**GOAL OF THE EXERCISE:** Below are entries; work out how many of their lines hold "offset", giving only that number.

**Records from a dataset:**
= Beginning of Section =

-- ==== Sys2Proof/Machine/Ops.lean ====
section
/-! DEFINITION. The operations over buffers and registers, the draws, the cipher primitive, the issue of a command, the delivery of a result and the entry of an error. -/

namespace Sys2Proof.Machine

/-! ## Buffers (10_state.md R32 to R34) -/

/-- The known byte at an offset; none where the byte is `unspecified`. -/
def Memory.get? : Memory → Nat → Option Byte
  | [], _ => none
  | (k, v) :: rest, a => if k = a then some v else Memory.get? rest a

/-- The buffer in which the byte at offset `a` is `v` (20_memory.md R56). -/
def Memory.put : Memory → Nat → Byte → Memory
  | [], a, v => [(a, v)]
  | (k, w) :: rest, a, v =>
    if a < k then (a, v) :: (k, w) :: rest
    else if a = k then (a, v) :: rest
    else (k, w) :: Memory.put rest a v

/-- The buffer that holds the bytes from offset `a` on and `unspecified` bytes elsewhere (30_encoding.md R86: `MemWrite`, then the rest unspecified). -/
def Memory.ofBytes : Nat → List Byte → Memory
  | _, [] => []
  | a, b :: bs => (a, b) :: Memory.ofBytes (a + 1) bs

/-- The canonical form: offsets strictly rising. An unlisted offset has no known byte, so no entry can equal what it reads as. -/
def Memory.wf : Memory → Bool
  | [] => true
  | [_] => true
  | x :: y :: rest => decide (x.1 < y.1) && Memory.wf (y :: rest)

/-- The contents of a buffer by its name (20_memory.md R50). -/
def State.buffer (s : State) : Buf → Memory
  | .inA => s.inA
  | .inB => s.inB
  | .out => s.out

/-- `n <= cap`, written so that `n = 0` needs no value of `cap` (10_state.md R32; 60_exceptions.md R176). -/
def withinCap (cap n : Nat) : Bool :=
  match n with
  | 0 => true
  | k + 1 => decide (k < cap)

/-- The first `n` bytes of a buffer exist: IN_A and IN_B hold CAP bytes, OUT holds CAP + 16 (R32). -/
def State.holds (s : State) : Buf → Nat → Bool
  | .inA, n => withinCap s.setup.cap.val n
  | .inB, n => withinCap s.setup.cap.val n
  | .out, n => withinCap s.setup.cap.val (n - 16)

/-- The byte a command reads at an offset: the known byte, or for a byte the host has never written the draw fixed at reset (10_state.md R34; 93 I3). Log 4. -/
def State.byteAt (s : State) (b : Buf) (a : Nat) : Byte :=
  match Memory.get? (s.buffer b) a with
  | some v => v
  | none => Config.resetByte s.resets b a

/-! ## Registers (10_state.md R21 to R28) -/

/-- The number of a register (R21). -/
def Reg.number : Reg → Nat
  | .cmd => 0
  | .status => 1
  | .aw => 2
  | .ah => 3
  | .bw => 4
  | .bh => 5
  | .alen => 6
  | .key0 => 7
  | .key1 => 8
  | .ow => 9
  | .oh => 10
  | .olen => 11

/-- The byte offset of a register in the space `REG` (R21; 20_memory.md R51). -/
def Reg.offset (r : Reg) : Nat := 4 * r.number

/-- The register with a number, if there is one (R21). -/
def Reg.ofNumber? : Nat → Option Reg
  | 0 => some .cmd
  | 1 => some .status
  | 2 => some .aw
  | 3 => some .ah
  | 4 => some .bw
  | 5 => some .bh
  | 6 => some .alen
  | 7 => some .key0
  | 8 => some .key1
  | 9 => some .ow
  | 10 => some .oh
  | 11 => some .olen
  | _ => none

/-- The value the host reads from a register: `CMD` reads 0, every other its current value (R24; 20_memory.md R52). -/
def State.readReg (s : State) : Reg → Word
  | .cmd => 0
  | .status => s.status
  | .aw => s.aw
  | .ah => s.ah
  | .bw => s.bw
  | .bh => s.bh
  | .alen => s.alen
  | .key0 => s.key0
  | .key1 => s.key1
  | .ow => s.ow
  | .oh => s.oh
  | .olen => s.olen

/-- The storing of a word by the host: the seven RW registers take it, a read-only register keeps its value (R27; 20_memory.md R53), and `CMD` has no storage (R24). -/
def State.writeReg (s : State) (r : Reg) (v : Word) : State :=
  match r with
  | .cmd => s
  | .status => s
  | .aw => { s with aw := v }
  | .ah => { s with ah := v }
  | .bw => { s with bw := v }
  | .bh => { s with bh := v }
  | .alen => { s with alen := v }
  | .key0 => { s with key0 := v }
  | .key1 => { s with key1 := v }
  | .ow => s
  | .oh => s
  | .olen => s

/-! ## The random source (41_cipher_envelope.md R141) -/

/-- `draw_iv()`: the answer the random source has ready, or else its next uninterpreted one. Log 3. -/
def State.nextIv (s : State) : Block :=
  match s.ivAnswers with
  | iv :: _ => iv
  | [] => Config.drawIv s.ivDraws

/-- The draw is taken: each draw has its own answer. -/
def State.afterIvDraw (s : State) : State :=
  match s.ivAnswers with
  | _ :: rest => { s with ivAnswers := rest }
  | [] => { s with ivDraws := s.ivDraws + 1 }

/-! ## The cipher primitive (00_scope.md R7 `BC`; 95_test_vectors.md) -/

/-- A byte operation on two blocks, byte by byte (00_scope.md R11). -/
def Block.zipWith (f : Byte → Byte → Byte) (x y : Block) : Block :=
  ⟨f x.b0 y.b0, f x.b1 y.b1, f x.b2 y.b2, f x.b3 y.b3, f x.b4 y.b4, f x.b5 y.b5, f x.b6 y.b6, f x.b7 y.b7⟩

/-- `s XOR t` of two blocks (R11). -/
def Block.xor (x y : Block) : Block := Block.zipWith (· ^^^ ·) x y

/-- `BC_ENC(k, b)`. -/
def bcEnc : Cipher → Key → Block → Block
  | .external, k, b => Config.bcEnc k b
  | .xor8, k, b => Block.xor b k
  | .add8, k, b => Block.zipWith (· + ·) b k

/-- `BC_DEC(k, b)`. -/
def bcDec : Cipher → Key → Block → Block
  | .external, k, b => Config.bcDec k b
  | .xor8, k, b => Block.xor b k
  | .add8, k, b => Block.zipWith (· - ·) b k

/-! ## Issue, completion and error entry (30_encoding.md R84 to R86; 60_exceptions.md R178) -/

/-- The issue of a legal command (R85): BUSY is set, DONE, ERR and ECODE are cleared, the opcode is latched, and OW, OH, OLEN become `unspecified` (log 7). It is also the nearest thing to a return from an error (60_exceptions.md R180). -/
def issue (i : Instr) (s : State) : State :=
  { s with
    status := busyStatus
    curOp := some i
    ow := Config.freeWord s.freeDraws
    oh := Config.freeWord (s.freeDraws + 1)
    olen := Config.freeWord (s.freeDraws + 2)
    freeDraws := s.freeDraws + 3 }

/-- The entry of an error (60_exceptions.md R178), the one operation for an error of a command (R86) and for an illegal command word (R84). Every byte of OUT becomes `unspecified`. -/
def raiseError (e : ErrorCode) (s : State) : State :=
  { s with status := errorStatus e, ow := 0, oh := 0, olen := 0, out := [], curOp := none }

/-- A completion without error (R86): the bytes stand in OUT from offset 0 and every other byte of OUT is `unspecified` (20_memory.md R64). -/
def complete (ow oh : Nat) (bytes : List Byte) (s : State) : State :=
  { s with
    status := doneStatus
    ow := BitVec.ofNat 32 ow
    oh := BitVec.ofNat 32 oh
    olen := BitVec.ofNat 32 bytes.length
    out := Memory.ofBytes 0 bytes
    curOp := none }

/-- The step that delivers a result `(ow, oh, olen, bytes)` (R86); `MemWrite` is defined only inside OUT (00_scope.md R13). -/
def deliver (ow oh : Nat) (bytes : List Byte) (s : State) : Host.Outcome State Fault Refusal :=
  if s.holds .out bytes.length then .next (complete ow oh bytes s) else .fault .engineWriteOutOfRange

/-- The write of a word to `CMD` while BUSY = 0 (R84, R85). -/
def issueCommand (w : Word) (s : State) : State :=
  match decode w with
  | .ok i => issue i s
  | .error _ => raiseError .illegalCommand s

end Sys2Proof.Machine
end

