-- ==== Sys2Proof/Machine/Operands.lean ====
section
/-! DEFINITION. The operand forms of the four commands: the operand registers as numbers, the key, images and byte strings in buffers (10_state.md R22, R23; 20_memory.md R60, R61, R72; 00_scope.md R10 to R12). -/

namespace Sys2Proof.Machine

/-- Byte `i` of a register, bits `8*i + 7 : 8*i` (10_state.md R23). -/
def wordByte (w : Word) (i : Nat) : Byte := w.extractLsb' (8 * i) 8

/-- The key the host supplies in KEY0 and KEY1, key byte 0 in the lowest bits of KEY0 (R23). -/
def State.key (s : State) : Key :=
  ⟨wordByte s.key0 0, wordByte s.key0 1, wordByte s.key0 2, wordByte s.key0 3,
    wordByte s.key1 0, wordByte s.key1 1, wordByte s.key1 2, wordByte s.key1 3⟩

/-- A RasterImage `(W, H, px)` (00_scope.md R12): `px x y c` is channel `c` of the pixel in column `x`, row `y`. -/
structure Image where
  w  : Nat
  h  : Nat
  px : Nat → Nat → Nat → Byte

/-- The offset of a byte of an image of width `w` (20_memory.md R60). -/
def off (w x y c : Nat) : Nat := 3 * (y * w + x) + c

/-- How many bytes an image occupies (R60), in unbounded arithmetic (00_scope.md R10). -/
def imageBytes (w h : Nat) : Nat := 3 * w * h

/-- `img(S, W, H)` (R60). -/
def State.img (s : State) (b : Buf) (w h : Nat) : Image where
  w := w
  h := h
  px := fun x y c => s.byteAt b (off w x y c)

/-- The image a command reads: every `MemRead` of it is inside the buffer, or the read has no meaning (00_scope.md R13). -/
def State.readImage (s : State) (b : Buf) (w h : Nat) : Option Image :=
  if s.holds b (imageBytes w h) then some (s.img b w h) else none

/-- The byte string `S[0 .. n]` (20_memory.md R61). -/
def State.bytesOf (s : State) (b : Buf) (n : Nat) : List Byte := (List.range n).map (s.byteAt b)

/-- `MemRead(S, 0, n)` (00_scope.md R13). -/
def State.readBytes (s : State) (b : Buf) (n : Nat) : Option (List Byte) :=
  if s.holds b n then some (s.bytesOf b n) else none

/-- The bytes of an image in buffer order: rows from `y = 0`, within a row pixels from `x = 0`, within a pixel R, G, B (R60). -/
def layout (p : Image) : List Byte :=
  (List.range p.h).flatMap fun y => (List.range p.w).flatMap fun x => (List.range 3).map fun c => p.px x y c

/-- The eight bytes of a block (00_scope.md R11). -/
def Block.toList (b : Block) : List Byte := [b.b0, b.b1, b.b2, b.b3, b.b4, b.b5, b.b6, b.b7]

/-- The bytes of a sequence of blocks. -/
def flatten (bs : List Block) : List Byte := bs.flatMap Block.toList

/-- The blocks of a byte sequence (41_cipher_envelope.md R132): its first 8 bytes, the next 8, and so on. -/
def toBlocks : List Byte → List Block
  | b0 :: b1 :: b2 :: b3 :: b4 :: b5 :: b6 :: b7 :: rest => ⟨b0, b1, b2, b3, b4, b5, b6, b7⟩ :: toBlocks rest
  | _ => []

end Sys2Proof.Machine
end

= End of Section =

**FINAL ANSWER:** 9